Zhx3 · 20/02/2014 21:00

Thanks LauraBridges and Kalidasa for your good wishes - I'm going to train to teach maths - it's a subject that I always enjoyed in school, so I hope that I can pass that passion onto my students. I will have to do a knowledge enhancement course before I start, so will be studying and working for some months whilst I work my notice.

For me, on teacher's hours, I think I would be satisfied with earning a salary of minimum 35k. I know it'll take a few years to get back to that level, but I may decide to look more at the management side of things in the future. I'm glad you mentioned that my presentation skills will come in useful too..... as I have suffered from death by powerpoint on many occasions!

Agree with Potatoes that it is great to have a thread where women can talk about their careers without having to apologise for the fact that it takes them away from their families. When I hear/read the judgement cast on women who "choose to work", rather than those who work because they have to, I admit it does get to me sometimes. I am very definitely one of those women who chooses to work, but by the same factor, you could say my husband also chooses to work, as I could "keep" him too Smile.

minipie · 20/02/2014 21:16

I agree Potatoes and Laura that extensive maternity rights - in particular when contrasted with teeny tiny paternity rights - can actually be unhelpful to women in some ways.

It makes it obvious that it will be the woman who stays home for the first months/year (since she's the one with the legal right to do so and get paid for it). That in turn seems to cement the woman as the "main parent", which means even when back at work she ends up responsible for most of the DC related tasks (buying new clothes, childcare admin, activities, cuddles in the night, etc).

I am in favour of compulsory paternity leave of at least 3 weeks - without the mother being there ie once she is back at work - men need to have experience of what it's like being in sole charge for days on end.
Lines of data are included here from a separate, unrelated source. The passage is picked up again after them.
-- ==== Sys2Proof/WellFormed.lean ====
section
/-! DEFINITION. WellFormed.lean: which commands the world outside can send: the lengths that the layouts of flits,
packets, records and site commands fix, and the operands that an `AT` pair or a port can carry. -/
namespace Sys2Proof

/-- A data flit: 224 payload bytes, of which at most 224 are valid, and a type that an arriving data flit has (R361,
Table 12.2). -/
def Flit.wf (f : Flit) : Bool := f.payload.length = 224 && f.bytes.toNat ≤ 224 && (f.kind = 1 || f.kind = 2)

/-- A site command: it carries whole sectors, one to eight (Table 14.5). -/
def SiteCmd.wf (c : SiteCmd) : Bool := c.data.length % 32 = 0 && c.data.length ≤ 256 && 1 ≤ c.packets

/-- A remote request: one chunk of at most 4,096 bytes (R394). -/
def RemReq.wf (r : RemReq) : Bool := r.data.length ≤ 4096

/-- A request at a bank: one to 128 bytes, all of one line (R215). -/
def BankReq.wf (r : BankReq) : Bool :=
  match r.ask with
  | .read n => 1 ≤ n && r.addr.toNat % 128 + n ≤ 128
  | .write d => 1 ≤ d.length && r.addr.toNat % 128 + d.length ≤ 128
  | .operation _ => true

/-- A link-control body returns credits for the eight channels (Table 14.7). -/
def LinkCtl.wf (l : LinkCtl) : Bool := l.credits.length = 8

/-- The word after an `AT`: an operation whose format carries it (Table 4.3, R124). -/
def PairOp.wf : PairOp → Bool
  | .xfer c _ _ => [OpCode.dld, .dst, .move, .gather, .scatter, .graze, .compact, .isect, .union, .merge, .segred, .ebag, .hist,
      .topk, .put, .get, .racc].contains c
  | .mem c _ _ => [OpCode.ld, .st, .aadd, .amin, .amax, .axch, .acas, .aacc, .settle, .ratom, .signal, .frange, .ttouch].contains c
  | .other _ => true

/-- Record section codes (R585). -/
def RecordSection.wf (x : RecordSection) : Bool := x.content.keys.all fun e => e.1 < 16

/-- A reading of a laser source names its eight outputs (R345). -/
def LaserReading.wf (r : LaserReading) : Bool := r.drops.length = 8

/-- Whether a command is one that can be sent. -/
def Instr.wf : Instr → Bool
  | .bankRequest r => r.wf
  | .dataFlit _ _ f _ => f.wf
  | .inboundPut r => r.wf
  | .inboundGet r => r.wf
  | .inboundRacc r => r.wf
  | .inboundRatom r => r.wf
  | .inboundSignal r => r.wf
  | .getReply _ _ _ d _ => d.length ≤ 4096
  | .migrationPiece _ d _ => d.length ≤ 4096
  | .siteRead c => c.wf
  | .siteWrite c => c.wf
  | .siteAtomic c => c.wf
  | .siteAccum c => c.wf
  | .siteSettle c => c.wf
  | .siteRange c => c.wf
  | .siteDoorbell c => c.wf
  | .siteMailbox c => c.wf
  | .swData _ _ n _ _ d _ => d.length % 32 = 0 && d.length ≤ 256 && 1 ≤ n
  | .linkControl _ _ l => l.wf
  | .kAt _ _ p => p.wf
  | .laserPoll _ r => r.wf
  | .dfpRecordWrite _ _ x _ => x.wf
  | .dfpConfigCommit _ _ ps _ _ => ps.length ≤ 75
  | .dfpRegRead _ as => as.length ≤ 144
  | .dfpRegWrite _ ps => ps.length ≤ 72
  | .zoneSample _ rs _ => 1 ≤ rs.length
  | _ => true

end Sys2Proof
end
And that's without even starting on its effect on how employers view women. I don't blame employers, especially small businesses, for being wary of employing women of child bearing age. Again, some compulsory paternity leave would go some way towards evening things up here.
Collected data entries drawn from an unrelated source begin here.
-- ==== Sys2Proof/Certificates/Slice0/Obligations.lean ====
section
/-! DEFINITION. Certificates/Slice0/Obligations.lean: the statements for the provers. -/
open Sys2Proof Sys2Proof.Machine

/-- R112, Table 4.4: the results of the arithmetic instructions. -/
def Obligations.ArithmeticResults : Prop := ∀ (w : Issue) (o : AluOps) (s : State),
  let x := s.strand w.drover w.strand
  let a := x.rg o.gb.toNat
  let b := x.src2 o.src
  let gives (c : Instr) (v : Word) := s.executes c → Retires c w s 8 (x.wg o.ga.toNat v)
  gives (.kAdd w o) (BitVec.ofNat 64 (a.toNat + b.toNat)) ∧
  gives (.kSub w o) (BitVec.ofInt 64 (a.toInt - b.toInt)) ∧
  gives (.kMul w o) (BitVec.ofNat 64 (a.toNat * b.toNat)) ∧
  gives (.kAnd w o) (a &&& b) ∧
  gives (.kOr w o) (a ||| b) ∧
  gives (.kXor w o) (a ^^^ b) ∧
  gives (.kShl w o) (BitVec.ofNat 64 (a.toNat * 2 ^ (b.toNat % 64))) ∧
  gives (.kShr w o) (BitVec.ofNat 64 (a.toNat / 2 ^ (b.toNat % 64))) ∧
  gives (.kSra w o) (BitVec.ofInt 64 (a.toInt / 2 ^ (b.toNat % 64))) ∧
  gives (.kMin w o) (if a.toInt < b.toInt then a else b) ∧
  gives (.kMax w o) (if a.toInt < b.toInt then b else a) ∧
  gives (.kMinu w o) (if a.toNat < b.toNat then a else b) ∧
  gives (.kMaxu w o) (if a.toNat < b.toNat then b else a)

/-- R113, Table 4.5: conditions. An instruction runs that its strand offers, under a predicate that is legal and true. -/
def Obligations.ConditionsCompare : Prop :=
  (∀ (w : Issue) (o : AluOps) (s : State),
    let x := s.strand w.drover w.strand
    let c := Instr.kCmp w o
    let runs := s.offered c ∧ (w.pn = true → w.pg ≠ 0) ∧ x.pred w.pn w.pg = true
    let p := condTrue o.cond.toNat (x.rg o.gb.toNat) (x.src2 o.src)
    let legal := o.cond.toNat ≤ 6 ∧ (o.cond = 6 → o.gb = 0 ∧ srcIsZero o.src = true)
    (runs → legal → p → Retires c w s 8 (x.wg o.ga.toNat 1)) ∧
    (runs → legal → ¬p → Retires c w s 8 (x.wg o.ga.toNat 0)) ∧
    (s.offered c → ¬legal → Faults c w s stIllegal)) ∧
  (∀ (w : Issue) (o : BrOps) (s : State),
    let x := s.strand w.drover w.strand
    let c := Instr.kBr w o
    let runs := s.offered c ∧ (w.pn = true → w.pg ≠ 0) ∧ x.pred w.pn w.pg = true
    let p := condTrue o.cond.toNat (x.rg o.ga.toNat) (x.rg o.gb.toNat)
    let legal := o.cond.toNat ≤ 6 ∧ (o.cond = 6 → o.ga = 0 ∧ o.gb = 0)
    let target := x.pc.setWidth 64 + 8 * sext o.offset
    (runs → legal → p → targetOk target = true →
      Leaves c w s { x with pc := target.setWidth 48, phase := phRunning }) ∧
    (runs → legal → p → targetOk target = false → Faults c w s stFetchAddr) ∧
    (runs → legal → ¬p → Retires c w s 8 x) ∧
    (s.offered c → ¬legal → Faults c w s stIllegal))

/-- R112, Table 4.4: the other instructions that write one register, `NOP` and `END`. -/
def Obligations.RegisterAndControlResults : Prop := ∀ (w : Issue) (o : SyncOps) (ga : BitVec 5) (imm : BitVec 64) (s : State),
  let x := s.strand w.drover w.strand
  (s.executes (.kLi w ga imm) → Retires (.kLi w ga imm) w s 16 (x.wg ga.toNat imm)) ∧
  (s.executes (.kBell w o) → Retires (.kBell w o) w s 8 (x.wg o.ga.toNat s.bellCount)) ∧
  (s.executes (.kSelf w o) →
    Retires (.kSelf w o) w s 8 (x.wg o.ga.toNat (BitVec.ofNat 64 (s.rd Fd.fabGeomDevice * 2 ^ 48 +
      s.logicalOf w.drover * 2 ^ 40 + w.strand.val * 2 ^ 37 + s.rd Fd.tallyStatusGeneration * 2 ^ 16)))) ∧
  (s.executes (.kFailrd w o) →
    Retires (.kFailrd w o) w s 8 { x.wg o.ga.toNat (x.firstFail.setWidth 64) with firstFail := 0 }) ∧
  (s.executes (.kNop w o) → Retires (.kNop w o) w s 8 x) ∧
  (s.executes (.kEnd w o) → Leaves (.kEnd w o) w s { x with phase := phEnding })

/-- R112, R115: `LOOP` and `JR`, and the strand fault of a bad target. -/
def Obligations.LoopsAndJumps : Prop :=
  (∀ (w : Issue) (o : BrOps) (s : State),
    let x := s.strand w.drover w.strand
    let v := if o.ga = 0 then 0 else x.rg o.ga.toNat - 1
    let target := x.pc.setWidth 64 + 8 * sext o.offset
    let c := Instr.kLoop w o
    s.executes c →
    (v = 0 → Retires c w s 8 (x.wg o.ga.toNat v)) ∧
    (v ≠ 0 → targetOk target = true →
      Leaves c w s { x.wg o.ga.toNat v with pc := target.setWidth 48, phase := phRunning }) ∧
    (v ≠ 0 → targetOk target = false → Faults c w s stFetchAddr)) ∧
  (∀ (w : Issue) (o : JrOps) (s : State),
    let x := s.strand w.drover w.strand
    let target := x.rg o.gb.toNat
    let c := Instr.kJr w o
    s.executes c →
    (targetOk target = true →
      Leaves c w s { x.wg o.ga.toNat (x.pc.setWidth 64 + 8) with pc := target.setWidth 48, phase := phRunning }) ∧
    (targetOk target = false → Faults c w s stFetchAddr))

/-- R119: the descriptor instructions. -/
def Obligations.DescriptorFieldInstructions : Prop := ∀ (w : Issue) (o : DfldOps) (s : State),
  let x := s.strand w.drover w.strand
  let width := 8 * 2 ^ o.w.toNat
  let at_ := 8 * o.off.toNat
  let field := (x.rdd o.dn.toNat).toNat / 2 ^ at_ % 2 ^ width
  let legal := o.off.toNat % 2 ^ o.w.toNat = 0
  let put (v : Nat) : Desc := setBits (x.rdd o.dn.toNat) (at_ + width - 1) at_ v
  let runs (c : Instr) := s.offered c ∧ (w.pn = true → w.pg ≠ 0) ∧ x.pred w.pn w.pg = true
  (legal →
    (runs (.kDset w o) → Retires (.kDset w o) w s 8 (x.wdd o.dn.toNat (put (x.rg o.gb.toNat).toNat))) ∧
    (runs (.kDget w o) → Retires (.kDget w o) w s 8 (x.wg o.gb.toNat (BitVec.ofNat 64 field))) ∧
    (runs (.kDadd w o) → Retires (.kDadd w o) w s 8 (x.wdd o.dn.toNat (put (field + (x.rg o.gb.toNat).toNat))))) ∧
  (¬legal → ∀ c ∈ [Instr.kDset w o, .kDget w o, .kDadd w o], s.offered c → Faults c w s stIllegal)

/-- R121, R122, R123: the waits, released at once when they are over. -/
def Obligations.WaitInstructions : Prop := ∀ (w : Issue) (o : SyncOps) (s : State),
  let d := w.drover.val
  let k := w.strand.val
  let x := s.strand d k
  let v := (x.rg o.ga.toNat + sext o.imm).setWidth 32
  let b := x.rg o.ga.toNat + sext o.imm
  let waits (c : Instr) (wt : Wait) := Leaves c w s { x with wait := some wt, phase := phStalled }
  let goesOn (c : Instr) (y : Strand) := Retires c w s 8 { y with wait := none }
  (s.executes (.kWaitc w o) →
    ((x.rc o.cn.toNat - v).toInt ≥ 0 → goesOn (.kWaitc w o) x) ∧
    ((x.rc o.cn.toNat - v).toInt < 0 → waits (.kWaitc w o) (.counter o.cn.toNat v))) ∧
  (let clear_ (n : Nat) := ∀ op ∈ s.opsOf d k, op.fences n = false
    let fence (c : Instr) (n : Nat) := s.executes c → (clear_ n → goesOn c x) ∧ (¬clear_ n → waits c (.fence n))
    fence (.kFenceLocal w o) 0 ∧ fence (.kFenceFold w o) 1 ∧ fence (.kFenceGlobal w o) 2) ∧
  (s.executes (.kWaitbell w o) →
    (s.bellState = bsUnlocked → goesOn (.kWaitbell w o) (x.offer stUnlocked)) ∧
    (s.bellState ≠ bsUnlocked → b.toNat ≤ s.bellCount.toNat → goesOn (.kWaitbell w o) x) ∧
    (s.bellState ≠ bsUnlocked → s.bellCount.toNat < b.toNat → waits (.kWaitbell w o) (.bell b)))

/-- R83, R68, R70, R115: the end of a strand, its end record, and its return to `IDLE` with all its state zero; a line of
instructions is fetched, or raises a strand fault. -/
def Obligations.StrandsFetchAndEnd : Prop := ∀ (drover : Fin 128) (strand : Fin 8) (s : State),
  let d := drover.val
  let k := strand.val
  let x := s.strand d k
  (let record := toBytes 2 (bits x.start.ctl 63 48) ++ toBytes 2 x.firstFail.toNat ++ toBytes 1 (s.logicalOf d) ++
      toBytes 1 k ++ toBytes 2 (s.rd Fd.tallyStatusGeneration) ++ toBytes 8 (x.rg 1).toNat
    let c := Instr.strandEnd drover strand
    let ends (u : State) := ∃ t, exec c s = .next t ∧ t.strand d k = {} ∧ StrandsBut d k s t ∧ Keeps [.strands] u t
    let bank := s.servedSpan (halfOf d) x.notify 16 .write;
    (x.phase = phEnding → s.opsOf d k = [] →
      (x.notify = 0 → ends s) ∧ (x.notify ≠ 0 → bank = .ok → ends (s.writeBytes x.notify record false false)) ∧
      (x.notify ≠ 0 → bank = .waits → exec c s = .next s)) ∧
    (x.phase ≠ phEnding ∨ s.opsOf d k ≠ [] → exec c s = .next s)) ∧
  (let c := Instr.fetchLine drover strand;
    (s.storeWord d x.pc.toNat = none → s.needsLine d k = some (x.pc.toNat / 128 * 128)) ∧
    (x.canIssue = false ∨ s.needsLine d k = none → exec c s = .next s) ∧
    (x.canIssue = true → ∀ a, s.needsLine d k = some a →
      let bank := s.servedSpan (halfOf d) a 128
      let read := s.touch a 128 false false
      let faults (st : Nat) := ∃ t, exec c s = .next t ∧
        t.strand d k = { (x.wg 1 (x.pc.setWidth 64)).offer st with phase := phEnding, wait := none } ∧ StrandsBut d k s t;
      (x.pc.toNat % 8 ≠ 0 ∨ isLocalMem a = false → faults stFetchAddr) ∧
      (x.pc.toNat % 8 = 0 → isLocalMem a = true →
        (bank = .ok → s.anyBad a 128 = false →
          ∃ t, exec c s = .next t ∧ t.storeLine d (a / 128) = some (read.readBytes a 128) ∧
            (∀ e, e ≠ d → t.drv e = read.drv e) ∧ Keeps [.drovers] read t) ∧
        (bank = .ok → s.anyBad a 128 = true → faults stFetchPoison) ∧
        (∀ st, bank = .fails st → faults (if st = stPoison then stFetchPoison else stFetchAddr)) ∧
        (bank = .waits → exec c s = .next s))))

/-- R68, R108: g0 reads zero and discards what is written; any other register takes it, and no other changes. -/
def Obligations.RegisterFile : Prop := ∀ (x : Strand) (n k : Nat) (v : Word),
  x.rg 0 = 0 ∧ x.wg 0 v = x ∧ (n ≠ 0 → (x.wg n v).rg n = v) ∧ (k ≠ n → (x.wg n v).rg k = x.rg k)

/-- R117, R118, R254, R264, R332: loads, stores, descriptor loads and stores, atomics, accumulation and touch issue. -/
def Obligations.MemoryOperationsIssue : Prop := ∀ (w : Issue) (s : State) (pa : Nat) (leaf : Word) (size : Nat),
  let x := s.strand w.drover w.strand
  (∀ (o : MemOps) (c : OpCode) (i : Instr),
    (c, i) ∈ [(.ld, .kLd w o), (.st, .kSt w o), (.aadd, .kAadd w o), (.amin, .kAmin w o), (.amax, .kAmax w o),
      (.axch, .kAxch w o), (.acas, .kAcas w o), (.aacc, .kAacc w o), (.ttouch, .kTtouch w o)] →
    let va := x.rg o.gp.toNat + sext o.imm
    let bytes := if c = .ld ∨ c = .st then (ldWidth? o.sub.toNat).getD 1 else (fmtOf o.sub.toNat).size
    s.executes i →
    (c = .aacc ∨ c = .ttouch ∨ va.toNat % bytes = 0) →
    s.lookup w.drover va (accOf c o.sub.toNat) = .hit pa leaf size → (isSiteWin pa = false ∨ c = .ttouch) →
    Begins i w s fun q => q.code = c ∧ q.phase = .ready ∧ q.va = va ∧ q.pa = pa ∧ q.leafAcc = leafAcc leaf ∧
      q.val = x.rg o.gv.toNat ∧ q.cmp = x.rg o.gk.toNat ∧ q.sub = o.sub.toNat ∧ q.ga = o.ga.toNat ∧
      q.drover = w.drover ∧ q.strand = w.strand ∧ q.cn = counterOf o.ce o.cn ∧ q.n = size) ∧
  (∀ (o : XferOps) (c : OpCode) (i : Instr), (c, i) ∈ [(.dld, .kDld w o), (.dst, .kDst w o)] →
    let va := x.rg o.gx.toNat
    s.executes i → va.toNat % 64 = 0 →
    s.lookup w.drover va (accOf c 0) = .hit pa leaf size → isSiteWin pa = false →
    Begins i w s fun q => q.code = c ∧ q.phase = .ready ∧ q.va = va ∧ q.pa = pa ∧ q.leafAcc = leafAcc leaf ∧
      q.data = x.rdd o.dn.toNat ∧ q.dn = o.dn.toNat ∧ q.gs = o.gs.toNat ∧ q.drover = w.drover ∧ q.strand = w.strand ∧
      q.cn = counterOf o.ce o.cn)

/-- R130, R131, R144, R145, R175, R198: the transfers on local memory issue. The descriptor must keep the rules of its
kind, and the cursor be 0 or its area translate to local memory; the transfer then runs with its N fixed and dn busy. A
`TOPK` takes its Drover's selection store too. A descriptor that breaks a rule completes at once with its status. -/
def Obligations.TransfersIssue : Prop := ∀ (w : Issue) (o : XferOps) (s : State) (c : OpCode) (gx : Nat) (i : Instr),
  (i, c, gx) ∈ [(.kMove w o, .move, o.gx.toNat), (.kGather w o, .gather, o.gx.toNat), (.kScatter w o, .scatter, o.gx.toNat),
    (.kGraze w o, .graze, o.gx.toNat), (.kCompact w o, .compact, o.gx.toNat), (.kIsect w o, .isect, o.gx.toNat),
    (.kUnion w o, .union, o.gx.toNat), (.kMerge w o, .merge, o.gx.toNat), (.kSegredSum w o, .segred, 0),
    (.kSegredMin w o, .segred, 1), (.kSegredMax w o, .segred, 2), (.kSegredMean w o, .segred, 3),
    (.kEbag w o, .ebag, o.gx.toNat), (.kHist w o, .hist, o.gx.toNat), (.kTopkLargest w o, .topk, 0),
    (.kTopkSmallest w o, .topk, 1)] →
  let x := s.strand w.drover w.strand
  let d := x.rdd o.dn.toNat
  let e := if dExt d && o.dn.toNat < 15 then x.rdd (o.dn.toNat + 1) else 0
  let ds := if c = .move && dExt d && o.dn.toNat < 15 then [o.dn.toNat, o.dn.toNat + 1] else [o.dn.toNat]
  s.executes i → (c = .topk → (s.drv w.drover).selHold = none) →
  (checkDesc c gx o.dn.toNat d e = stOk →
    (dCursor d = 0 ∨ ∃ pa leaf size, s.lookup w.drover (BitVec.ofNat 64 (dCursor d)) .write = .hit pa leaf size ∧
      isLocalMem pa = true ∧ isSiteWin pa = false ∧ isRegSpace pa = false) →
    ∃ t q, exec i s = .next t ∧ t.op? s.nextOp = some q ∧ q.code = c ∧ q.phase = .running ∧ q.desc = d ∧
      q.n = chunksOf c d e ∧ q.mark = 0 ∧ q.done = [] ∧ q.holdD = ds ∧ q.gs = o.gs.toNat ∧ q.cn = counterOf o.ce o.cn ∧
      t.strand w.drover w.strand = { x with pc := x.pc + 8, phase := phRunning } ∧
      StrandsBut w.drover w.strand s t ∧ (c = .topk → (t.drv w.drover).selHold = some s.nextOp) ∧
      Keeps [.strands, .regs, .ops, .nextOp, .xl, .drovers] s t ∧ (c ≠ .topk → PassesTurn w s t)) ∧
  (checkDesc c gx o.dn.toNat d e ≠ stOk → Completes i s fun t =>
    t.strand w.drover w.strand = ({ x with pc := x.pc + 8, phase := phRunning } : Strand).completed
      (counterOf o.ce o.cn) 1 o.gs.toNat (checkDesc c gx o.dn.toNat d e) 0 0 ∧
    t.ops = s.ops.filter (·.id ≠ s.nextOp) ∧ StrandsBut w.drover w.strand s t ∧ PassesTurn w s t ∧
    Keeps [.strands, .regs, .drovers, .ops, .xl] s t)

/-- R246, R267, R268: `FRANGE` and `SETTLE` join the queue of the home half's range engine: of a whole number of lines
within one page of one stack, and, for `SETTLE`, in an accumulator region. -/
def Obligations.RangeCommandsIssue : Prop := ∀ (w : Issue) (o : MemOps) (s : State) (c : OpCode) (i : Instr)
    (pa : Nat) (leaf : Word) (size : Nat), (c, i) ∈ [(.frange, .kFrange w o), (.settle, .kSettle w o)] →
  let x := s.strand w.drover w.strand
  let va := x.rg o.gp.toNat
  let len := x.rg o.gv.toNat
  let page := 65536 * sizePages size
  s.executes i → va.toNat % 128 = 0 → len.toNat % 128 = 0 → len ≠ 0 →
  s.lookup w.drover va (accOf c o.sub.toNat) = .hit pa leaf size → isStack pa = true →
  va.toNat % page + len.toNat ≤ page →
  (s.flag (Fd.dramStackStatusStripeOn (pa / 2 ^ 36)) = true → inStripe (pa + len.toNat - 1) = false) →
  (s.flag Fd.seamStatusIsolated = true → pa / 2 ^ 38 = halfOf w.drover) →
  (c = .settle → leafAcc leaf ≠ 0) → (s.rangeQ (pa / 2 ^ 38)).length < 64 →
  ∃ t q, exec i s = .next t ∧ t.op? s.nextOp = some q ∧ q.code = c ∧ q.phase = .queued ∧ q.va = va ∧ q.pa = pa ∧
    q.ga = o.ga.toNat ∧ q.cn = counterOf o.ce o.cn ∧
    t.rangeQ (pa / 2 ^ 38) = s.rangeQ (pa / 2 ^ 38) ++
      [{ cmd := if c = .settle then 7 else o.sub.toNat, line := pa / 128, count := len.toNat / 128, op := some s.nextOp,
         begun := false, touched := 0, fails := 0 }] ∧
    t.strand w.drover w.strand = { x with pc := x.pc + 8, phase := phRunning } ∧
    StrandsBut w.drover w.strand s t ∧ PassesTurn w s t ∧ Keeps [.strands, .regs, .drovers, .ops, .nextOp, .xl, .ranges] s t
BusinessUnusual · 20/02/2014 21:57

I agree with that, mini pie.

Zxh, similar for us - either DH or I could afford to SAH but we both choose to work.

LauraBridges · 21/02/2014 10:10

My daughter's last boss who was quite senior had her first baby and took 3 moths off (I think on full pay or may be half pay as long as she returned after). Her husband who worked for the same company then took 6 months off whilst the mother went back to work fulltime. Their company chooses to have generous maternity AND paternity leave. It seemed to work well for that couple although it's unusual.

kalidasa · 21/02/2014 11:49

Laura actually DH and I were planning on doing something like this after our next baby - I'd take about 5 months then he'd take 6. In fact it might not work out because of the timing, but we'll still do it if we can.

LauraBridges · 21/02/2014 15:09

(I've just been asked on to Women's Hour next week to talk about women and work which should be interesting.).

IceNoSlice · 21/02/2014 17:14

I have finally got to the end of this thread! I've been reading it for well over a week! Great thread, thank you all. I've watched the Sheryl Sandberg TED talk, made a list of books to look into/buy, read the linked articles and put more thought into the whole thing. Inspiring stuff here, thank you.

I'm not in the City but based in a regional city with a middle/senior role in a prof services firm. My salary would 'qualify' for this thread if I was in our London team. But I have read this thread with a view to the future. It's pretty timely for me - I'm 32 and 39 weeks pg with DC2.

Between DCs I went back to work more focused, ambitious and determined than ever. There is a real lack of role models though (thinking ideally female).

However I am often told how much harder it will be with 2. So I guess I should wait and see how I feel. But really don't want to 'lean out' at this stage.